Dans la réalité, il serait bien sûr interdit à tout plongeur non spécialiste de s’en approcher et encore moins de la toucher, la charge explosive pouvant être toujours dangereuse. Seuls les démineurs professionnels peuvent les traiter. Si l’objet est trop proche de la côte, nos plongeurs devront mettre en place en priorité des rayons de sécurité afin d’assurer la sécurisation de la mine, le relevage de l’engin explosif à l’aide d’une « vache » (parachute destiné à soulever un engin lourd) puis son déplacement vers un point de pétardement en sécurité à une certaine distance de la côte, celle-ci variant en fonction de la charge. Mais, même si c’est leur spécialité première, les démineurs n’interviennent pas qu’en milieu marin, et suivant les théâtres d’opérations, les procédures diffèrent quelquefois radicalement, comme nous le confie le 1er Maître Sylvain B… : « Lors du conflit libyen, nous avions localisé une bombe d’avion non explosée dans un immeuble de Tripoli ; avant que nous ayons pu mettre en œuvre la moindre procédure, ils avaient descendu la bombe (250 kg quand même…) par l’escalier, l’avaient posée sur un matelas dans leur pick-up et étaient partis en cahotant dans le désert pour la faire exploser… ».

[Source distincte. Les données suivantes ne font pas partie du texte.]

-- ==== Sys2Proof/Laws/PerInstr.lean ====
section
/-! SUPPORT. Sys2Proof/Laws/PerInstr.lean: statements about every instruction as syntax, one lemma for each constructor. -/
namespace Sys2Proof.Laws

set_option Elab.async false

/-- The word of an instruction has a major below 0x58 (05 Table 5.4); an event of the part has no word, and its number here is 0. -/
def Encoding.Statement (i : Instr) : Prop :=
  encodeNat i < 0x58 * 2 ^ 25 ∧ (i.isWord = false → encodeNat i = 0)

theorem leField {n : Nat} (x : BitVec n) (m : Nat) : x.toNat * m ≤ (2 ^ n - 1) * m := Nat.mul_le_mul_right _ (Nat.le_sub_one_of_lt x.isLt)
theorem leField1 {n : Nat} (x : BitVec n) : x.toNat ≤ 2 ^ n - 1 := Nat.le_sub_one_of_lt x.isLt
theorem leBit (x : Bool) (m : Nat) : x.toNat * m ≤ 1 * m := Nat.mul_le_mul_right _ (Bool.toNat_le x)
theorem leBit1 (x : Bool) : x.toNat ≤ 1 := Bool.toNat_le x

Il ne faut pas oublier que, représentant une grave menace pour les forces maritimes et le trafic commercial sur les océans, les mines ont été employées de manière intensive au cours des deux derniers conflits mondiaux. De plus, elles ont également été utilisées pendant les guerres de Corée et du Viêtnam et au cours des conflits du Moyen-Orient. Si ces conflits sont terminés depuis plus ou moins longtemps, pour les plongeurs démineurs, ils ne sont pas finis, et la tâche à accomplir reste considérable… Quoi qu’il en soit, il existe une procédure à appliquer en cas de découverte fortuite par des particuliers, qui consiste à alerter les postes de secours qui sauront relayer l’information vers les services compétents (police, sémaphores, Crossmed, etc). Si possible, et sans pour autant se mettre en danger, repérer l’endroit, voire le baliser pour le retrouver, ce qui facilitera le travail des spécialistes.

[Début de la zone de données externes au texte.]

/-- No register is bound to a stream that is not set. -/
theorem unbound (fmt vl : Nat) : ∀ r, (vecs fmt vl id).hart.vec.isBound r = false := by
  intro r
  have : (vecs fmt vl id).hart.vec.streams = List.replicate 16 Stream.zero := rfl
  unfold Vec.isBound Vec.boundTo
  simp only [Vec.stream, this, Option.isSome_eq_false_iff, Option.isNone_iff_eq_none, List.find?_eq_none, Bool.and_eq_true, not_and]
  intro x hx hb
  exfalso
  revert hb
  revert x
  decide

theorem meets_VectorLogicAndPermutes :
    let s := vecs 24 4 id
    (∃ f, vbitOf (.vand 65 66 67 false) = some (65, 66, 67, false, false, f)) ∧ (∃ f, vbitOf (.vfshl 65 66 67 true) = some (65, 66, 67, true, true, f)) ∧
    s.agent = .hart ∧ s.hart.vec.ew = 4 ∧ s.hart.vec.cls ∈ [.sint, .uint, .grouped] ∧ (∀ r ∈ [(65 : BitVec 7), 66, 67], isV s.hart r = true) ∧ s.noLaneFault = true ∧
    s.hart.vec.vl.toNat * 4 ≤ 98304 * 8 ∧ (3 : BitVec 6).toNat < s.hart.vregs.toNat ∧ (0x96 : Nat) = 128 + (0x16 : BitVec 7).toNat ∧ (63 : BitVec 7).toNat < 64 ∧
    getEl s.hart.vec.vrf (vnum 67) 4 0 < s.hart.vlmaxe ∧ s.hart.vec.vstart = 0 ∧ (vecs 0 4 id).hart.vec.cls = .float ∧
    (vecs 9 6 (fun v => { v with vshape := 0x200003 })).hart.vec.vl.toNat =
      (vecs 9 6 (fun v => { v with vshape := 0x200003 })).hart.vec.nrow * (vecs 9 6 (fun v => { v with vshape := 0x200003 })).hart.vec.ncol ∧
    2 * 2 + 1 ∈ (vecs 9 6 (fun v => { v with vshape := 0x200003 })).hart.vec.active false [] := ⟨⟨_, rfl⟩, ⟨_, rfl⟩, by decide +kernel⟩

-- 07 Table 7.6: 460.0 rounds to 448 in f8a, 470.0 to the candidate 480, 2^-10 to 0, all by RNE; 1.0 is exact
theorem meets_RoundingIsCorrect : RoundsTo f8aF 0 false (460, 1) 0x7E ∧ RoundsTo f8aF 0 false (470, 1) 0x7F ∧ RoundsTo f8aF 0 false (1, 1024) 0 ∧
    RoundsTo f8aF 2 true (460, 1) 0x7F ∧ RoundsTo f8aF 3 false (1, 1024) 1 ∧ f8aF.maxFin false = 0x7E ∧ fracEq (magnitude f8aF 0x38) (1, 1) = true ∧
    fracEq (magnitude f8aF 0x7E) (448, 1) = true ∧ fracLt (1, 1024) (magnitude f8aF (2 ^ f8aF.fb)) = true ∧ f8aF ∈ [f32F, f16F, bf16F, f8aF, f8bF] := by
  unfold RoundsTo
  decide +kernel

theorem meets_VectorFloatResults :
    let s := vecs 0 1 id
    (∃ f, vexactOf (.vfadd 65 66 67 false) = some (65, 66, 67, false, false, f)) ∧ (∃ f, vexactOf (.vfnma 65 66 67 false) = some (65, 66, 67, false, true, f)) ∧
    s.agent = .hart ∧ s.hart.vec.fmt ≤ 2 ∧ (∀ r ∈ [(65 : BitVec 7), 66, 67], isV s.hart r = true) ∧ s.noLaneFault = true ∧
    s.hart.vec.vl.toNat * s.hart.vec.ew ≤ 98304 * 8 ∧ s.hart.vec.active false [] = [0] ∧ (vecs 0x700 1 id).hart.vec.ovm ≠ 0 ∧ (15 : BitVec 7).toNat < 16 ∧
    f32F.val 0x7FC00000 = .nan ∧ (f32F.val 0x80000000).isZero = true ∧ f32F.val 0x7F800000 = .inf false ∧ f32F.val 0xFF800000 = .inf true ∧
    (f32F.val 0x3F800000).isFin = true ∧ floatOrder 32 0xBF800000 < 0 ∧ floatOrder 32 0x80000000 = floatOrder 32 0 ∧ floatRank 32 0x80000000 < floatRank 32 0 ∧
    f32F.val 0xBF800000 ≠ .nan ∧ (fracAdd (1, 1) (fracNeg (1, 1))).1 = 0 ∧ (fracAdd (1, 1) (1, 2)).1 ≠ 0 := ⟨⟨_, rfl⟩, ⟨_, rfl⟩, by decide +kernel⟩

theorem meets_VectorConversions :
    let s := vecs 0 4 id
    let n := vecs 0xA0 4 (fun v => { v with scale := [(0, 0x083800)] })
    let q := vecs 0xB9 4 (fun v => { v with scale := [(5, 0x083800)] })
    s.hart.vec.cls ∈ [.float, .narrow, .sint, .uint] ∧ fmtClass (1 : BitVec 5).toNat ∈ [.float, .narrow, .sint, .uint] ∧ fmtEW (1 : BitVec 5).toNat = 16 ∧
    fmtEW (12 : BitVec 5).toNat = 64 ∧ fmtClass (12 : BitVec 5).toNat = .sint ∧ s.hart.vec.ew = 32 ∧ 64 % 32 = 0 ∧ vnum 68 % (64 / 32) = 0 ∧
    vnum 68 + 64 / 32 ≤ s.hart.vregs.toNat ∧ vnum 66 < vnum 68 ∧ s.hart.vlmax * 8 % 64 = 0 ∧ 0 < s.hart.vlmax ∧ s.hart.vec.vl.toNat * 32 ≤ s.hart.vlmax * 8 ∧
    s.hart.vlmax ≤ 98304 ∧ isV s.hart 68 = true ∧ isV s.hart 66 = true ∧ s.noLaneFault = true ∧
    n.hart.vec.fmt ≤ 2 ∧ n.hart.vec.blk ∈ [5, 6, 7] ∧ (n.sreg (12 : BitVec 7).toNat).toNat = 0x1000 ∧ (0x1000 < 2 ^ 13 ∧ 0x1000 / 1024 % 4 = 0 ∧ 0x1000 / 4096 = 1) ∧
    0x1000 % 1024 + (n.hart.vec.vl.toNat - 1) / 2 ^ n.hart.vec.blk ≤ 1023 ∧ (f16F.val ((Store.get zeroOf n.hart.vec.scale 0).toNat % 65536)).isFin = true ∧ (f16F.val ((Store.get zeroOf n.hart.vec.scale 0).toNat % 65536)).isZero = false ∧
    q.hart.vec.cls = .grouped ∧ q.hart.vec.blk ∈ [5, 6, 7] ∧ q.hart.vec.ew = 8 ∧ (q.sreg (2 : BitVec 7).toNat).toNat = 5 ∧
    5 + (q.hart.vec.vl.toNat - 1) / 2 ^ q.hart.vec.blk ≤ 1023 ∧ vnum 68 % (32 / 8) = 0 ∧ vnum 68 + 32 / 8 ≤ q.hart.vregs.toNat ∧ vnum 65 < vnum 68 ∧
    (fracMul (1, 2) (((9 : Nat) : Int) - (0x083800 / 65536 % 256 : Nat), 1)).1 ≠ 0 := by decide +kernel

theorem meets_CompressAndExpand :
    let s := vecs 9 4 id
    s.hart.vec.vstart = 0 ∧ isV s.hart 65 = true ∧ isV s.hart 66 = true ∧ s.hart.vec.isBound 1 = false ∧ s.hart.vec.isBound 2 = false ∧ s.noLaneFault = true ∧
    s.hart.vec.ew ≠ 0 := by decide +kernel

theorem meets_Reductions : (∃ ok f, reductionOf (.vredand 65 66 true) = some (ok, f, 65, 66, true) ∧ ok (vecs 9 4 id).hart.vec = true) ∧
    (∃ ok f, reductionOf (.vfredmax 65 66 false) = some (ok, f, 65, 66, false) ∧ ok (vecs 0 4 id).hart.vec = true) ∧ (vecs 0 4 id).agent = .hart ∧
    (vecs 9 4 id).hart.vec.isInt = true := ⟨⟨_, _, rfl, by decide +kernel⟩, ⟨_, _, rfl, by decide +kernel⟩, by decide +kernel⟩

theorem meets_MaskInstructions : (∃ f, maskOf (.mset 15 6 2) (vecs 9 4 id).hart.vec (vecs 9 4 id).sreg = some (15, true, f)) ∧
    (∃ f, maskOf (.mnot 0 15) (vecs 9 4 id).hart.vec (vecs 9 4 id).sreg = some (0, true, f)) ∧ (15 : BitVec 7).toNat < 16 := ⟨⟨_, rfl⟩, ⟨_, rfl⟩, by decide⟩

/-- A recorded chain of one word, VXOR v6, v6, v6, at 0x10000 behind its VCHAIN #1. -/
def chained : State :=
  let s := vecs 9 4 id
  { s with mem := Store.write memDefault [] 0 (natBytes 0x6C000000 4 ++ natBytes 0x611A3462 4) }

theorem meets_Chains : (chained.sreg 5).toNat % 4 = 0 ∧ ∃ u v l, xFetch (chained.sreg 5).toNat chained = .ok (0x6C000000, u) ∧
    nbits 0x6C000000 25 7 = 0x36 ∧ nbits 0x6C000000 22 3 = 0 ∧ nbits 0x6C000000 0 18 = 0 ∧
    xChainWords ((chained.sreg 5).toNat + 4) (nbits 0x6C000000 18 4 + 1) u = .ok (l, v) ∧ v.noLaneFault = true := by
  refine ⟨by decide +kernel, _, _, _, rfl, by decide, by decide, by decide, rfl, ?_⟩
  rfl

/-- The fetch of a chain from an address outside the lease fails. -/
theorem meets_Chains_fetch : ((vecs 9 4 id).sreg 12).toNat % 4 = 0 ∧
    ∃ u, xFetch ((vecs 9 4 id).sreg 12).toNat (vecs 9 4 id) = .error (.trap .leaseViolation 0x1000 false u) := ⟨by decide +kernel, _, rfl⟩

theorem meets_StreamSettings :
    let s := vq 9 4
    (s.hart.vec.stream 0).bound = false ∧ s.hart.vec.ew ≠ 4 ∧ (vq 24 4).hart.vec.ew = 4 ∧ isV s.hart 66 = true ∧ streamOk s.hart.vec 0 = true ∧
    s.hart.vec.isBound (vnum 66) = false ∧ s.hart.vec.boundTo (vnum 67) = some 1 ∧ isV s.hart 67 = true := by decide +kernel

theorem meets_VectorLoads :
    let s := vq 9 4
    (∃ k, vloadOf (.vld 65 0 false) s = some (65, 0, false, k, true) ∧ k = .unit) ∧ isV s.hart 65 = true ∧ streamOk s.hart.vec 0 = true ∧
    walkOk s.hart .unit = true ∧ walkOk s.hart (.rows 5) = true ∧ s.hart.vec.isBound (vnum 65) = false ∧ injKind s.hart.inj.tinject ≠ 4 ∧ s.counted = [] ∧
    s.hart.vec.active false [s.hart.vec.stream 0] = [0, 1, 2, 3] ∧
    (∀ e ∈ s.hart.vec.active false [s.hart.vec.stream 0], s.localLoad (walkAddr s.hart.vec (s.hart.vec.stream 0) .unit e) (elBytes s.hart.vec.ew) = true ∧
      walkAddr s.hart.vec (s.hart.vec.stream 0) .unit e % elBytes s.hart.vec.ew = 0) := ⟨⟨_, rfl, rfl⟩, by decide +kernel⟩

/-- The state after steps that go through. -/
def after {α : Type} (m : Except Stop (α × State)) (s : State) : State :=
  match m with
  | .ok (_, u) => u
  | .error _ => s

theorem meets_VectorStores :
    let s := vq 9 4
    vstoreOf (.vst 65 0 false) s = some (65, 0, false, .unit, true, none, none) ∧
    vstoreOf (.vstn 65 0 10 false) s = some (65, 0, false, .unit, true, none, some 0x10040) ∧
    vstoreOf (.vstrc 65 0 6 false) s = some (65, 0, false, .unit, true, some 2, none) ∧ elemCheck s (0x10040 : Word).toNat 8 true = none ∧ isV s.hart 65 = true ∧ streamOk s.hart.vec 0 = true ∧
    (∀ e ∈ s.hart.vec.active false [s.hart.vec.stream 0], elemCheck s (walkAddr s.hart.vec (s.hart.vec.stream 0) .unit e) (elBytes s.hart.vec.ew) true = none) ∧
    joinRuns (joinRuns ((s.hart.vec.active false [s.hart.vec.stream 0]).map (fun e => (walkAddr s.hart.vec (s.hart.vec.stream 0) .unit e,
      natBytes (getEl s.hart.vec.vrf (vnum 65) s.hart.vec.ew e) (s.hart.vec.ew / 8))))) = [(0x10000, [0, 0, 0, 0])] ∧
    s.plainStore 0x10000 4 0 = true ∧ passes (xWriteRuns none (storeRuns (decide (s.hart.det ≠ 0)) ((s.hart.vec.active false [s.hart.vec.stream 0]).map
      (fun e => (walkAddr s.hart.vec (s.hart.vec.stream 0) .unit e, natBytes (getEl s.hart.vec.vrf (vnum 65) s.hart.vec.ew e) (s.hart.vec.ew / 8))))) s) = true ∧
    passes (xWriteBytes false 0x10040 (natBytes 4 8) s) = true := ⟨rfl, rfl, rfl, by decide +kernel⟩

/-- Runs of bytes go through, and go through again with the tag that they have raised the RIN to. -/
def goTwice (m : X Unit) (s : State) : Bool := passes (m s) && passes (m (takeTag s.die s (rinOf (after (m s) s) s.die)))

Mais revenons à notre mission : la seconde partie consistera à retrouver un obus d’exercice de gros calibre que nos plongeurs devront élinguer et remonter à bord du zodiac à l’aide d’un parachute avant de rentrer à leur base. L’exercice se déroule sans anicroche après une courte prospection et nous regagnons le poste 605 pour le débriefing.
L’après-midi nous verra accompagner nos hôtes pour une mission toute différente, car il s’agit cette fois de réaliser des mesures d’épaisseur de coque sur la frégate ASM (Anti Sous Marine) Montcalm dans le port de Toulon. Les eaux du port ne sont pas franchement transparentes, et nous nous mettons à l’eau entre le quai et la coque du navire en compagnie de deux plongeurs démineurs accompagnés de deux plongeurs de bord de la frégate.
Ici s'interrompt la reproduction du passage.